TASK STATEMENT: Reproduce all lines of the listing below in which the word "buffer" occurs.
"""
-- ==== Sys2Proof/Machine/StateCrew.lean ====
section
/-! DEFINITION. StateCrew.lean: the records of State that hold a crew, its splits, its registers, its cohort, its
core and its accesses in flight (02_crews, 03_encoding, 05_spaces, 06_visibility, 11_faults). -/
namespace Sys2Proof.Machine

/-- An active mask of a crew (R36): bit l is lane l. Word j is bits 32j+31 to 32j. -/
abbrev Mask := BitVec 1024

/-- Bytes at natural addresses, in the canonical form of `Memory.wf`: rising addresses, no zero byte listed. -/
abbrev Mem := List (Nat × Byte)

/-- One lane of a named register that is live (R67, R73). An unlisted lane is dead: it reads 0 and is full (R68).
`pend` is the access whose result is due to this allocation; `failed` is the physical address of an uncorrectable
granule (R326, R335). -/
structure RegCell where
  val    : W32
  full   : Bool
  pend   : Option Nat := none
  failed : Option Nat := none
deriving DecidableEq, Repr

/-- The spill formats of R70. -/
inductive SpillFmt | raw | uniform | affine | narrow8 | narrow16
deriving DecidableEq, Repr

/-- Where a named register's value is (R71): resident in physical rows, or packed in its sump slot. -/
inductive RegPlace
  | resident (row nrow : Nat)
  | spilled (fmt : SpillFmt) (live : Mask) (bytes : List Byte) (failed : SMap Nat)
deriving DecidableEq, Repr

/-- A buffer record register (R80, R131): its 128 bits, its full/empty bit, its failed mark (R434) and the load
that fills it. -/
structure RecordReg where
  bits   : BitVec 128 := 0
  full   : Bool := true
  pend   : Option Nat := none
  failed : Option Nat := none
deriving DecidableEq, Repr

/-- The header kinds of R87. -/
inductive HdrKind | plain | join | loop | entry | cont | trap
deriving DecidableEq, Repr

/-- How a header is reached (R88). -/
inductive Entering
  | branch | fall | call | ret | launch | resume | trapDelivery | rtt
  /-- with the keep mask of the EXIT (R49) -/
  | successor (keep : W64)
deriving DecidableEq, Repr

/-- A decoded block header (R87) with its byte offset in the code segment. -/
structure Block where
  off  : Nat
  len  : Nat
  rcv  : BitVec 16
  live : BitVec 16
  pref : Nat
  kind : HdrKind
  how  : Entering := .branch
deriving DecidableEq, Repr

/-- Where a split stands: at a word of its block, or about to enter the header at an offset (which may lie outside
the segment: R619). -/
inductive Place
  | word (off : Nat)
  | header (off : Int) (how : Entering)
deriving DecidableEq, Repr

/-- A reconvergence header (R43) with the BRC execution that set it. -/
structure Recon where
  target : Nat
  setter : Nat
deriving DecidableEq, Repr

/-- What holds a split in WAIT_OPERAND. -/
inductive HeldBy
  /-- until some registers are full in some lanes, and some buffer records are full (R74, R80, R49) -/
  | full (regs recs : List Nat) (lanes : Mask)
  /-- until the split's outstanding acquires have returned (R181) -/
  | acquire
  /-- a free entry of its crew's store queue (R174) -/
  | storeRoom
  /-- a free entry of its core's copy engine (R150) -/
  | copyRoom
  /-- a free entry of its stream's command queue (R221, R505) -/
  | commandRoom
  /-- a free entry of a well's command queue (R248) -/
  | wellRoom (w : Nat)
  /-- a post entry of its slot for a handle (R233) -/
  | postRoom (h : Nat)
  /-- a post entry that is consumed, or a drain entry that is ready, for a handle (R560, R561) -/
  | entry (h : Nat) (drain : Bool)
  /-- its stream's queue to be empty, or to stop (R519) -/
  | stream
  /-- every access before a mark on some paths to be complete (R178) -/
  | fence (mark : Nat) (paths : BitVec 8)
  /-- the host link's acknowledgement (R178) -/
  | linkAck
  /-- a region that is closed (R344) -/
  | region (pa : Nat)
  /-- the accesses of its cohort to a range of the tile store (R145) -/
  | range (lo hi : Nat)
  /-- a full operand log (R318), or entries of one that are to be replayed first (R330) -/
  | log
  /-- the checks of an access of its own against the tracking entries of every granule it names (R359) -/
  | walk (acc : Nat)
  /-- a line that is on its way from its stack, in a closed region, or whose page's fault finds no tag -/
  | page (va : Nat)
  /-- until DT (of the split's die) -/
  | untilDT (t : Nat)
  /-- a page fault of instruction fetch, by its requester number (R319) -/
  | fetch (req : Nat)
  /-- its place in the dispatch trace, at a BALLOT (R363) -/
  | ballot
deriving DecidableEq, Repr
"""
RESPONSE AREA:
/-- A buffer record register (R80, R131): its 128 bits, its full/empty bit, its failed mark (R434) and the load
  /-- until some registers are full in some lanes, and some buffer records are full (R74, R80, R49) -/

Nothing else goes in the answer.